For most candidates, the electoral process only begins with nomination.
Can I start campaigning?
Candidates can start campaigning at any time, even before they have officially nominated.
When campaigning, several key points must be considered:
- All campaign materials, including advertising, must be properly authorised by the candidate (or a representative of the candidate's party) so it is clear who produced and is accountable for it. Authorisation requirements can be found in the Candidate Handbook.
- How-to-vote cards handed out within 400 metres of a voting centre on election day or to be included with mobile voting teams, must be registered with the VEC (State elections) or Returning Officer (council elections). In addition, for council elections, how-to-vote cards must also be registered with the Returning Officer for early voting.
- All non-electoral laws still apply, such as those relating to defamation.
- Materials that are likely to mislead an elector in relation to the casting of their vote must not be printed or distributed as part of a candidate's campaign.
For more information about a candidate's responsibilities please see the Candidate Handbook.
Where will I be on the ballot paper?
The position of each candidate on the ballot paper is determined by a computerised random draw after nominations close. This process is called the ballot draw and takes place at the election office for each electorate.
Anyone can attend the election office for the ballot draw.
Computerised ballot draws have been used in Victoria since 1999 and guarantee fast and accurate transfer of data to the ballot paper printers.
Regular ballot papers (such as those for the State Lower House) use a single random draw.
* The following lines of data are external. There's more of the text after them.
-- ==== Sys2Proof/Machine/System.lean ====
section
/-! DEFINITION. System and CPU-control instructions (spec/45_system.md): the shared operations, then one
meaning a row. No instruction of this family changes a flag, but for what a CB row does after 0xCB. -/

namespace Sys2Proof.Machine

/-! ## Shared operations -/

/-- NOP, 4 cycles (R330). -/
def doNothing (s : State) : Result := done 4 s

/-- HALT, 4 cycles: with IME = 0 and an interrupt pending the HALT bug, else the CPU halts (R331). -/
def enterHalt (s : State) : Result :=
  if !s.cpu.ime && s.pending != 0 then done 4 (s.setHaltBug true) else done 4 (s.setHalted true)

/-- STOP: a fault in the Fault mode; in Nop2 the second byte is fetched and ignored, 4 cycles (R332). -/
def stopOrSkip (s : State) : Result :=
  match s.params.stopMode with
  | .fault => .fault (s.stop (.unmodelled .stop s.cpu.opPc))
  | .nop2 => s.readByte s.cpu.pc fun _ => done 4 (s.setPc (s.cpu.pc + 1))

/-- DI: `IME <- 0; ime_scheduled <- 0`, 4 cycles (R333). -/
def disableInterrupts (s : State) : Result := done 4 (s.setIme false false)

/-- EI, 4 cycles: at once with EI_DELAY = 0, else scheduled (R334). -/
def enableInterrupts (s : State) : Result :=
  if s.params.eiDelay then done 4 (s.setIme s.cpu.ime true)
  else done 4 (s.setIme true s.cpu.imeScheduled)

/-- `raise DecodeError(op, pc)`, with the opcode's address (R336); the fetch's PC increment stays. -/
def raiseDecodeError (op : Byte) (s : State) : Result := .fault (s.stop (.decodeError op s.cpu.opPc))

/-- The register an r8 field names; `none` is `[HL]` (30_encoding.md R133). -/
def r8Field (v : BitVec 3) : Option Reg8 :=
  match v.toNat with
  | 0 => some .b
  | 1 => some .c
  | 2 => some .d
  | 3 => some .e
  | 4 => some .h
  | 5 => some .l
  | 6 => none
  | _ => some .a

/-- The operation of CB group 0 (30_encoding.md R137). -/
def rotField (v : BitVec 3) : RotOp :=
  match v.toNat with
  | 0 => .rlc
  | 1 => .rrc
  | 2 => .rl
  | 3 => .rr
  | 4 => .sla
  | 5 => .sra
  | 6 => .swap
  | _ => .srl

/-- "Execute the rule of CB row cbop" by the row's fields: group `x`, operation or bit `y`, operand `z`
(45_system.md R335, 30_encoding.md R132). -/
def runCb (cbop : Byte) (s : State) : Result :=
  let y := cbop.extractLsb' 3 3
  match (cbop.extractLsb' 6 2).toNat, r8Field (cbop.extractLsb' 0 3) with
  | 0, some r => rotReg (rotField y) r s
  | 0, none => rotMem (rotField y) s
  | 1, some r => testBitReg y.toFin r s
  | 1, none => testBitMem y.toFin s
  | 2, some r => resetBitReg y.toFin r s
  | 2, none => resetBitMem y.toFin s
  | _, some r => setBitReg y.toFin r s
  | _, none => setBitMem y.toFin s

/-! ## Meanings -/

/-- `NOP` (R330). -/
def execNop (s : State) : Result := doNothing s

/-- `STOP` (R332). -/
def execStop (s : State) : Result := stopOrSkip s

/-- `HALT` (R331). -/
def execHalt (s : State) : Result := enterHalt s

/-- `PREFIX CB` (R335). -/
def execPrefixCb (cbop : Byte) (s : State) : Result := runCb cbop s

/-- `ILLEGAL_D3` (R336). -/
def execIllegalD3 (s : State) : Result := raiseDecodeError 0xD3 s

/-- `ILLEGAL_DB` (R336). -/
def execIllegalDB (s : State) : Result := raiseDecodeError 0xDB s

/-- `ILLEGAL_DD` (R336). -/
def execIllegalDD (s : State) : Result := raiseDecodeError 0xDD s

/-- `ILLEGAL_E3` (R336). -/
def execIllegalE3 (s : State) : Result := raiseDecodeError 0xE3 s

/-- `ILLEGAL_E4` (R336). -/
def execIllegalE4 (s : State) : Result := raiseDecodeError 0xE4 s

/-- `ILLEGAL_EB` (R336). -/
def execIllegalEB (s : State) : Result := raiseDecodeError 0xEB s

/-- `ILLEGAL_EC` (R336). -/
def execIllegalEC (s : State) : Result := raiseDecodeError 0xEC s

/-- `ILLEGAL_ED` (R336). -/
def execIllegalED (s : State) : Result := raiseDecodeError 0xED s

/-- `DI` (R333). -/
def execDi (s : State) : Result := disableInterrupts s

/-- `ILLEGAL_F4` (R336). -/
def execIllegalF4 (s : State) : Result := raiseDecodeError 0xF4 s

/-- `EI` (R334). -/
def execEi (s : State) : Result := enableInterrupts s

/-- `ILLEGAL_FC` (R336). -/
def execIllegalFC (s : State) : Result := raiseDecodeError 0xFC s

/-- `ILLEGAL_FD` (R336). -/
def execIllegalFD (s : State) : Result := raiseDecodeError 0xFD s

end Sys2Proof.Machine
end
Ballot papers that use above or below the line voting (such as those for the State Upper House) are randomly drawn in three phases:
- the order of the parties and groups above the line
- the order of the candidates for each party and group (unless they have been already specified) then
- the order of the independent (ungrouped) candidates.
The scrutineer's role is to observe the issuing of ballot papers and the counting of votes on behalf of a candidate. For more information about scrutineers' responsibilities please see the relevant Candidate or Scrutineer Handbook.
Scrutineers are engaged by the candidate and their appointment must be made in writing through completion of a Scrutineer's Appointment Form (PDF, 53kB).
This form must:
- specify the name and address of the scrutineer
- be signed by the candidate (original signature required - cannot be photocopied) and
- be produced for inspection on request by an Election Manager, Returning Officer or other election official.
On election day, no more than one scrutineer per candidate is allowed per election official issuing ballot papers at a voting centre.
Scrutineers intending to be present at the count of ballot papers on election day must report to the Voting Centre Manager during the day, and be inside the voting centre by 6:00 pm when the doors of the voting centre are locked.
During counting of the ballot papers, the number of scrutineers allowed per candidate is no greater than the number of officials engaged in counting the ballot papers. Appointed scrutineers must wear the identification label provided at the count venue at all times whilst undertaking their duties.
What if there aren't many candidates?
If there are the same number of candidates as there are positions to be filled, those candidates are elected without electors needing to vote. This is called being elected unopposed.
If there are no nominations for an election it is called a failed election. No voting takes place and another election is held as soon as possible.
If there are less candidates than positions to be filled, it is still called a failed election. No voting takes place and the candidates are elected unopposed. A by-election must be held for the remaining positions as soon as possible.